-- ==== Sys2Proof/Machine/Ops.lean ====
section
/-! DEFINITION. The named operations over the state: looking things up, memory at the home, translation, fault rings, the
replay log, taking a trap and returning from one, termination, and the frame every instruction issues in. -/

namespace Sys2Proof.Machine

/-! ## Looking up and storing -/

def State.putUnit (s : State) (k : Nat) (v : UnitSt) : State := s.setUnits (s.units.put k v)
def State.putPane (s : State) (k : Nat) (v : PaneSt) : State := s.setPanes (s.panes.put k v)
def State.putCasement (s : State) (k : Nat) (v : CasementSt) : State := s.setCas (s.cas.put k v)
def State.putLaunch (s : State) (k : Nat) (v : LaunchSt) : State := s.setLaunches (s.launches.put k v)
def State.putCore (s : State) (k : Nat) (v : CoreSt) : State := s.setCores (s.cores.put k v)
def State.putCtx (s : State) (k : Nat) (v : CtxSt) : State := s.setCtxs (s.ctxs.put k v)
def State.putPend (s : State) (v : Pend) : State := s.setPend (s.pend.put v.id v)
def State.dropPend (s : State) (id : Nat) : State := s.setPend (s.pend.del id)

/-- A core's state; one that nothing has touched is as reset leaves it. -/
def State.core (s : State) (c : Nat) : CoreSt := s.cores.getD c .start
/-- The DGEN that reset gives a context (R195, R255): 48 drawn bits over 16 of zeros. -/
def State.resetDgen (s : State) (c : Nat) : Nat := (Config.dgenDraw (s.dev.dgenBase + c)).toNat * 2 ^ 16
/-- A context's state; an undefined context's registers read as reset (R249, R255). -/
def State.ctx (s : State) (c : Nat) : CtxSt := s.ctxs.getD c (.start (s.resetDgen c))
def State.wp (s : State) (g : Nat) : WpartSt := s.wpart.getD g ⟨0, false, 0⟩

def State.updUnit (s : State) (k : Nat) (f : UnitSt → UnitSt) : State :=
  match s.units.find k with
  | some u => s.putUnit k (f u)
  | none => s
def State.updPane (s : State) (k : Nat) (f : PaneSt → PaneSt) : State :=
  match s.panes.find k with
  | some p => s.putPane k (f p)
  | none => s
def State.updCas (s : State) (k : Nat) (f : CasementSt → CasementSt) : State :=
  match s.cas.find k with
  | some c => s.putCasement k (f c)
  | none => s
def State.updLaunch (s : State) (k : Nat) (f : LaunchSt → LaunchSt) : State :=
  match s.launches.find k with
  | some l => s.putLaunch k (f l)
  | none => s
def State.updCore (s : State) (k : Nat) (f : CoreSt → CoreSt) : State := s.putCore k (f (s.core k))
def State.updCtx (s : State) (k : Nat) (f : CtxSt → CtxSt) : State :=
  match s.ctxs.find k with
  | some c => s.putCtx k (f c)
  | none => s
def State.updDev (s : State) (f : DevSt → DevSt) : State := s.setDev (f s.dev)

/-- The value by which a register of a context acts in this ac: a write takes effect in the next (R60, R181, R195, R211). -/
def CtxSt.acting (c : CtxSt) (ix : Nat) (v : Word) : Word := c.was.getD ix v
/-- A register's value kept until the next ac, where it has not been written in this one. -/
def CtxSt.keep (c : CtxSt) (ix : Nat) (v : Word) : CtxSt := { c with was := c.was.put ix (c.acting ix v) }

/-- The next identity, taken (DESIGN CHOICE, log entry 1). -/
def State.fresh (s : State) : State × Nat := ({ s with nextId := s.nextId + 1 }, s.nextId)

/-- The live units of a pane, by identity. -/
def State.unitsOf (s : State) (pid : Nat) : List (Nat × UnitSt) := s.units.filter fun q => q.2.pane = pid
/-- The panes of a casement. -/
def State.panesOf (s : State) (cid : Nat) : List (Nat × PaneSt) := s.panes.filter fun q => q.2.cas = cid
/-- The casement a pane belongs to. -/
def State.casOfPane (s : State) (pid : Nat) : Option CasementSt :=
  (s.panes.find pid).bind fun p => s.cas.find p.cas
/-- The context a casement belongs to. -/
def State.ctxOfCas (s : State) (c : CasementSt) : Nat := ((s.launches.find c.lid).map LaunchSt.ctx).getD 0
/-- The launch of a pane. -/
def State.launchOfPane (s : State) (pid : Nat) : Option LaunchSt :=
  (s.casOfPane pid).bind fun c => s.launches.find c.lid
/-- The casements of a sash (R22). -/
def State.sashOf (s : State) (c : CasementSt) : List (Nat × CasementSt) :=
  s.cas.filter fun q => q.2.lid = c.lid ∧ q.2.sid = c.sid ∧ q.2.phase ≠ .retired

/-- A Nat as a 64-bit register value. -/
abbrev w64 (n : Nat) : Word := BitVec.ofNat 64 n

/-! ## Register copies -/

/-- The key of a register copy: code, and position, lane or 0. -/
abbrev rkey (code idx : Nat) : Nat := code * 256 + idx

/-- The literal of `lit`, as an instruction's operand value (R268 extends it). -/
def litVal : Opnd → Nat
  | .lit x => x.toNat
  | _ => 0

/-- The copy of an operand that position q reads (R24), a literal through `ext`. -/
def PaneSt.readAt (p : PaneSt) (ext : Nat → Word) (o : Opnd) (q : Nat) : Word :=
  match o with
  | .v n => Sparse.read p.regs (rkey n.val q)
  | .w n => Sparse.read p.regs (rkey (64 + n.val) (q % 32))
  | .s n => Sparse.read p.regs (rkey (96 + n.val) 0)
  | .zr => 0
  | .lit x => ext x.toNat

/-- A literal zero-extended (R268, every other use). -/
abbrev zext (x : Nat) : Word := w64 x
/-- A literal sign-extended (R268). -/
def sext (x : Nat) : Word := w64 (wrap 64 (signed 32 x))

/-- The copy of register code c that index q of its file names. -/
def copyIdx (code q : Nat) : Nat := if code < 64 then q else if code < 96 then q % 32 else 0

/-- One register copy written; `zr` and `lit` codes are discarded (R38). -/
def PaneSt.writeKey (p : PaneSt) (k : Nat) (v : Word) : PaneSt :=
  if k < 126 * 256 then { p with regs := Sparse.write p.regs k v } else p

/-- Register copies written in order. -/
def PaneSt.writeKeys (p : PaneSt) (ws : List (Nat × Word)) : PaneSt :=
  ws.foldl (fun p w => p.writeKey w.1 w.2) p

/-- A predicate's bits (R39). -/
def PaneSt.pred (p : PaneSt) (k : Nat) : Mask := Sparse.read p.preds k

/-- A predicate written at the positions of a mask. -/
def PaneSt.setPred (p : PaneSt) (k : Nat) (m v : Mask) : PaneSt :=
  { p with preds := Sparse.write p.preds k ((p.pred k &&& ~~~m) ||| (v &&& m)) }

/-- A buffer register. -/
def PaneSt.buf (p : PaneSt) (n : Nat) : BitVec 256 := Sparse.read p.bufs n

/-- Bits ORed into fstat (R43). -/
def PaneSt.orFstat (p : PaneSt) (f : Nat) : PaneSt := { p with fstat := p.fstat ||| w64 (f % 4096) }

/-- The indices an execution class executes for under a mask (R25). -/
def slotsOf (c : Cls) (E : Mask) : List Nat :=
  match c with
  | .vec => positions E
  | .shr => (List.range 32).filter fun l => (List.range 8).any fun m => bitAt E (posOf l m)
  | .sca => if E = 0 then [] else [0]

/-- The active positions an index of an execution class stands for. -/
def slotMask (c : Cls) (E : Mask) (q : Nat) : Mask :=
  match c with
  | .vec => maskOf [q] &&& E
  | .shr => maskOf ((List.range 8).map fun m => posOf q m) &&& E
  | .sca => E

/-! ## Poison (R240) -/

/-- The poison marks of a register copy cleared: all its bytes were written. -/
def State.cleanKey (s : State) (pid k : Nat) : State :=
  if s.poison.isEmpty then s else s.setPoison (s.poison.filter fun x => match x with
    | .reg p c i _ => !(p == pid && rkey c i == k)
    | _ => true)

/-- A register copy has a poisoned byte among its low n. -/
def State.keyPoisoned (s : State) (pid k n : Nat) : Bool :=
  s.poison.any fun x => match x with
    | .reg p c i b => p == pid && rkey c i == k && decide (b < n)
    | _ => false

/-- The 64-byte line of a physical address is poisoned. -/
def State.linePoisoned (s : State) (pa : Nat) : Bool :=
  s.poison.any fun x => match x with
    | .line a => a == pa / 64
    | _ => false

/-- The marks of a core's L1 lines removed: written whole, or no longer held (R240). -/
def State.cleanL1 (s : State) (core : Nat) (hit : Nat → Bool) : State :=
  if s.poison.isEmpty then s else s.setPoison (s.poison.filter fun x => match x with
    | .l1 c a => !(c == core && hit a)
    | _ => true)

/-- Marks added. -/
def State.addPoison (s : State) (xs : List Site) : State := s.setPoison (s.poison ++ xs)

/-! ## Memory at the home -/

/-- The dirty-map bit of a granule set in a context's current map (R160, R195, R196). -/
def State.markGranule (s : State) (ctx pa : Nat) : State :=
  let c := s.ctx ctx
  let dm := (c.acting 0x4D c.dmap).toNat
  if dm % 2 = 1 ∧ (frameOf s.dev pa).local then
    let i := trackIndex s.dev pa
    let a := bits dm 12 40 * 4096 + c.current * s.dev.dmapBytes + i / 8
    s.setMem (s.mem.writeByte a (s.mem.readByte a ||| BitVec.ofNat 8 (2 ^ (i % 8))))
  else s

/-- The granules of a chunk marked when its leaf tracks (R196). -/
def State.mark (s : State) (ctx : Nat) (trk : Bool) (pa n : Nat) : State :=
  if trk then
    let s := s.markGranule ctx pa
    if (pa + n - 1) / 4096 = pa / 4096 then s else s.markGranule ctx (pa + n - 1)
  else s

/-- Words of a span. -/
def wordsOfSpan (pa n : Nat) : List Nat := (List.range ((pa + n - 1) / 8 - pa / 8 + 1)).map fun k => pa / 8 + k

/-- The Lamport stamps that a message between a core and a home, and its answer, carry (R244). -/
def State.exchangeStamps (s : State) (core g : Nat) : State :=
  let l := max (s.core core).lamport (s.dev.homeLamport.getD g 0)
  if l = 0 then s
  else (s.updCore core fun c => { c with lamport := l }).updDev fun d => { d with homeLamport := d.homeLamport.put g l }

/-- The cores that own words of a span. -/
def State.ownersOf (s : State) (pa n : Nat) : List Nat := ((wordsOfSpan pa n).filterMap fun w => s.owner.find w).eraseDups

/-- Ownership of a span's words given up (R145): a recall changes no value, and the last owner's units see what its home has; it
carries stamps (R244). -/
def State.recall (s : State) (pa n : Nat) : State :=
  if s.owner.isEmpty then s else
  let s := (s.ownersOf pa n).foldl (fun s c => s.exchangeStamps c (homeRegion pa)) s
  (s.setOwner ((wordsOfSpan pa n).foldl (fun m w => Map.del m w) s.owner)).setShadows
    (s.shadows.filter fun x => !(decide (pa / 8 ≤ x.word) && decide (x.word ≤ (pa + n - 1) / 8)))

/-- A line's poison mark cleared where a write covers all its 64 bytes (R240). -/
def State.cleanLine (s : State) (pa n : Nat) : State :=
  if s.poison.isEmpty then s
  else if pa % 64 = 0 ∧ 64 ≤ n then s.setPoison (s.poison.filter fun x => match x with
    | .line a => !(decide (pa / 64 ≤ a) && decide (a < (pa + n) / 64))
    | _ => true)
  else s

/-- The lines of a span poisoned where poison is carried into them (R240). -/
def State.taintLines (s : State) (bad : Bool) (pa n : Nat) : State :=
  if bad then s.addPoison (((List.range ((pa + n - 1) / 64 - pa / 64 + 1)).map fun k => Site.line (pa / 64 + k)).filter
    fun x => !s.poison.contains x)
  else s

/-- A watched copy tested against its word (R373) (DEDUCED, log entry 25). -/
def Watch.test (w : Watch) (v : Nat) : Watch :=
  match w.found with
  | some _ => w
  | none => if v = w.expected then w else { w with found := some v }

/-- Every wait on a watched word re-tested after a write to it; one whose copies all have a value is due (R373) (DEDUCED, log
entry 25). -/
def State.retest (s : State) (pa n : Nat) : State :=
  if s.pend.any fun q => match q.2.work with
    | .wadr ws => ws.any fun w => w.pa.any fun a => decide (a < pa + n) && decide (pa < a + 8)
    | _ => false
  then s.setPend (s.pend.map fun q => match q.2.work with
    | .wadr ws =>
      let ws' := ws.map fun w => match w.pa with
        | some a => if a < pa + n ∧ pa < a + 8 then w.test (s.mem.readNat a 8) else w
        | none => w
      (q.1, { q.2 with
        work := .wadr ws'
        held := !ws'.all fun w => w.found.isSome
        due := s.now + 42 })
    | _ => q)
  else s

/-- A write performed at the home (R144): bytes, dirty bit and ownership in one step (R160); watched words re-tested. -/
def State.homeWrite (s : State) (ctx : Nat) (c : Chunk) : State :=
  let s := (s.recall c.pa c.size).cleanLine c.pa c.size
  (((s.setMem (s.mem.writeNat c.pa c.size c.data)).taintLines c.bad c.pa c.size).mark ctx c.trk c.pa c.size).retest
    c.pa c.size

/-- Writes performed in order. -/
def State.homeWrites (s : State) (ctx : Nat) (cs : List Chunk) : State := cs.foldl (fun s c => s.homeWrite ctx c) s

/-- The bytes of the device-information page and the control windows, which no write reaches (R12, R173). -/
def infoByte (d : DevSt) (off : Nat) : Byte := (bytesOf d.info).getD off 0

/-- The value of n bytes at the home (R144): memory, or the information page. -/
def State.homeRead (s : State) (pa n : Nat) : Nat :=
  match frameOf s.dev pa with
  | .info off => ofBytes ((List.range n).map fun k => infoByte s.dev (off + k))
  | _ => s.mem.readNat pa n

/-! ## Translation (R222 to R225) -/

/-- The kind of an access to translate. -/
inductive AccKind where
  | read | write | atomic | fetch
deriving DecidableEq, Repr

/-- The outcome of translating one address. -/
inductive Xlate where
  | ok (pa : Nat) (l : Leaf)
  | pageFault (reason : Nat)
  | trap (cause : Nat)
deriving DecidableEq, Repr

def causePROT : Nat := 0x08
def causeFATAL : Nat := 0x1A
def causeVAULT : Nat := 0x19

/-- Table 3 of R224 for a leaf, before the placement of atomics, which their own rules refuse (DEDUCED, log entry 22). -/
def judge (d : DevSt) (l : Leaf) (k : AccKind) (va : Nat) : Xlate :=
  let pa := l.pa va
  match frameOf d pa with
  | .none => .trap causeFATAL
  | f =>
    if (k = .write ∨ k = .atomic) ∧ !l.w then .pageFault 1
    else if k = .fetch ∧ !l.x then .pageFault 2
    else if l.ap = 3 then .trap causePROT
    else match f with
      | .control _ => .trap causePROT
      | .info _ => if k = .write ∨ k = .atomic then .trap causePROT else .ok pa l
      | _ => .ok pa l

/-- The key of a cached translation. -/
def tlbKey (ctx va : Nat) : Nat := ctx * 2 ^ 41 + va / 65536

/-- One address translated under a context: a cached entry that allows the access is used; any other is walked afresh
(R225). -/
def State.xlate (s : State) (ctx : Nat) (k : AccKind) (va : Nat) : Xlate :=
  let fresh := match walk s.dev s.mem (s.ctx ctx).ptroot.toNat va with
    | .leaf l => judge s.dev l k va
    | .pageFault => .pageFault 0
    | .fatal => .trap causeFATAL
  if (s.ctx ctx).ptroot.toNat % 2 = 0 then .trap causeFATAL
  else match s.tlb.find (tlbKey ctx va) with
    | some e => match judge s.dev ⟨e / 4, e % 4⟩ k va with
      | .ok pa l => .ok pa l
      | _ => fresh
    | none => fresh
----------------------------------------
▶ What the task asks
Beginning with the first line of the records above, reproduce each line exactly, ending at the line that contains "def State.putLaunch (s", and leave out everything else.

▶ Exercise output
-- ==== Sys2Proof/Machine/Ops.lean ====
section
/-! DEFINITION. The named operations over the state: looking things up, memory at the home, translation, fault rings, the
replay log, taking a trap and returning from one, termination, and the frame every instruction issues in. -/

namespace Sys2Proof.Machine

/-! ## Looking up and storing -/

def State.putUnit (s : State) (k : Nat) (v : UnitSt) : State := s.setUnits (s.units.put k v)
def State.putPane (s : State) (k : Nat) (v : PaneSt) : State := s.setPanes (s.panes.put k v)
def State.putCasement (s : State) (k : Nat) (v : CasementSt) : State := s.setCas (s.cas.put k v)
def State.putLaunch (s : State) (k : Nat) (v : LaunchSt) : State := s.setLaunches (s.launches.put k v)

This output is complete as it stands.